→ PROVIDED RECORDS
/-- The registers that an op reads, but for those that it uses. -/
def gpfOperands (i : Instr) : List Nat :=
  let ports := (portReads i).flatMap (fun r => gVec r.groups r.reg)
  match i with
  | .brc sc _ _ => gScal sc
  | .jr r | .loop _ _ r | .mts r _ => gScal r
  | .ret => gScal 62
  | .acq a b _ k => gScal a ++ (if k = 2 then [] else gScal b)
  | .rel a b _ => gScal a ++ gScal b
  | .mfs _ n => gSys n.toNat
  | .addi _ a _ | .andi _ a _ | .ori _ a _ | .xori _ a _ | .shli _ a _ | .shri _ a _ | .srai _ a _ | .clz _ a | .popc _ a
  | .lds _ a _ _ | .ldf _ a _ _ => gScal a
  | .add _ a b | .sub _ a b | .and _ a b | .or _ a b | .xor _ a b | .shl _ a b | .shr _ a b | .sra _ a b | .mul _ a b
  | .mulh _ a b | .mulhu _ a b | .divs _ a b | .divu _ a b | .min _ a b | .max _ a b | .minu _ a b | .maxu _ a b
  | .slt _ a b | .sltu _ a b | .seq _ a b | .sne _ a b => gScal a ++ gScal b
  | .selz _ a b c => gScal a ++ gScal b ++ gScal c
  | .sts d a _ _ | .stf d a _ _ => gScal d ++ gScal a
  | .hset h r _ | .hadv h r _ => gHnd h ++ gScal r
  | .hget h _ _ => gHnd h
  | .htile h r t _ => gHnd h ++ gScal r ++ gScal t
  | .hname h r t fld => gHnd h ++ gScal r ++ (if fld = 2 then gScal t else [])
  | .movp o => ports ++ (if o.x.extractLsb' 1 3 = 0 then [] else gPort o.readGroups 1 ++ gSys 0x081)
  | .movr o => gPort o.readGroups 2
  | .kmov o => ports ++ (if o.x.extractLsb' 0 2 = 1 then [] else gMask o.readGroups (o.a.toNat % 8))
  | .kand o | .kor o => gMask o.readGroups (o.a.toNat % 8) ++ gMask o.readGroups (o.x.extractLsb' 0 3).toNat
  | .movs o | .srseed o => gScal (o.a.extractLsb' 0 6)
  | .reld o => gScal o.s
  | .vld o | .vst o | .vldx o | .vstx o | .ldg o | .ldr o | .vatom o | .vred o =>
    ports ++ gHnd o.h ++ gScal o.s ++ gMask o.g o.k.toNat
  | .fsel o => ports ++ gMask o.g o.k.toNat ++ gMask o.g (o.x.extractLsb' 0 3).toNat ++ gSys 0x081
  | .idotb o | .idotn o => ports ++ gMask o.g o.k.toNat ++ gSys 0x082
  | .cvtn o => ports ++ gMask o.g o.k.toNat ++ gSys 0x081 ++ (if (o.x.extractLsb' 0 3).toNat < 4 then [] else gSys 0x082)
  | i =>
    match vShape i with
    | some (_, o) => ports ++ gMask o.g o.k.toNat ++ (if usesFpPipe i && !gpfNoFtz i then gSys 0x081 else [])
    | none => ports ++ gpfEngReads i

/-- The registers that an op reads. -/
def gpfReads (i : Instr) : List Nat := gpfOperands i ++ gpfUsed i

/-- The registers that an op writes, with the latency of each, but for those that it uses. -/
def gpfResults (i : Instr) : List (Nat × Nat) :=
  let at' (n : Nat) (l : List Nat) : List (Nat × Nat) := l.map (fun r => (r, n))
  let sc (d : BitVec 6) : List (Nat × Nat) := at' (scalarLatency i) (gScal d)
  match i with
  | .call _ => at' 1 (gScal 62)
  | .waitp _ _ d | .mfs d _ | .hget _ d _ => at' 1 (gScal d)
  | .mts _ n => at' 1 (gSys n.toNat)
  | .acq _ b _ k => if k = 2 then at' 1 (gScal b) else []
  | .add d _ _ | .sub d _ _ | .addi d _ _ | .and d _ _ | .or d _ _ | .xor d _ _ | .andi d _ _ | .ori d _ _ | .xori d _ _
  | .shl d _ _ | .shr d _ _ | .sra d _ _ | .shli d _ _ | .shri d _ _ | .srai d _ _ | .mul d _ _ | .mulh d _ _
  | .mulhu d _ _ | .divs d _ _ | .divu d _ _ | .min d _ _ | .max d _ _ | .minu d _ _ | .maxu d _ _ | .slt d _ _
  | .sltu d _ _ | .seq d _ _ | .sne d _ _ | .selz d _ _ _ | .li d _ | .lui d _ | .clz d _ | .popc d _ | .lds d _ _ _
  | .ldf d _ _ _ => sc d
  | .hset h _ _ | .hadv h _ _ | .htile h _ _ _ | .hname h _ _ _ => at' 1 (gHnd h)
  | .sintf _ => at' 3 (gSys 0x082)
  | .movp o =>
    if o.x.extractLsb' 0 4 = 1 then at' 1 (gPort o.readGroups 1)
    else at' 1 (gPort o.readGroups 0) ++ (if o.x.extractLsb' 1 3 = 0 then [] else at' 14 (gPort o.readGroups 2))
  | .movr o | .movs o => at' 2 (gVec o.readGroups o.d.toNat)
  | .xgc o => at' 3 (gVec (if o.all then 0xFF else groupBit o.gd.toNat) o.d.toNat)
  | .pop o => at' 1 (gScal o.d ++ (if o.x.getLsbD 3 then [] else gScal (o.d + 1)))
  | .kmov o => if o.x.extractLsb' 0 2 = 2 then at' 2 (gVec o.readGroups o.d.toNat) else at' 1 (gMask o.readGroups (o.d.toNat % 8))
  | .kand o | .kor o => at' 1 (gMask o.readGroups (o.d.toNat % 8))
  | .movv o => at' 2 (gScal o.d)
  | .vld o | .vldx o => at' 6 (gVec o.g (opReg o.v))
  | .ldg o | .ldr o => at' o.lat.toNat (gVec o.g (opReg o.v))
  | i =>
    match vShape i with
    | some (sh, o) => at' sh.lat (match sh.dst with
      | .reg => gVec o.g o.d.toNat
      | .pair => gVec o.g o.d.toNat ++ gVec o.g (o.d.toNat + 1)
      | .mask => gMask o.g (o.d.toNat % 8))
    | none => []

→ TASK REQUIREMENTS
Count every line of the data above where "movp" appears, and give the total only.

→ OUTPUT FOR THIS EXERCISE
2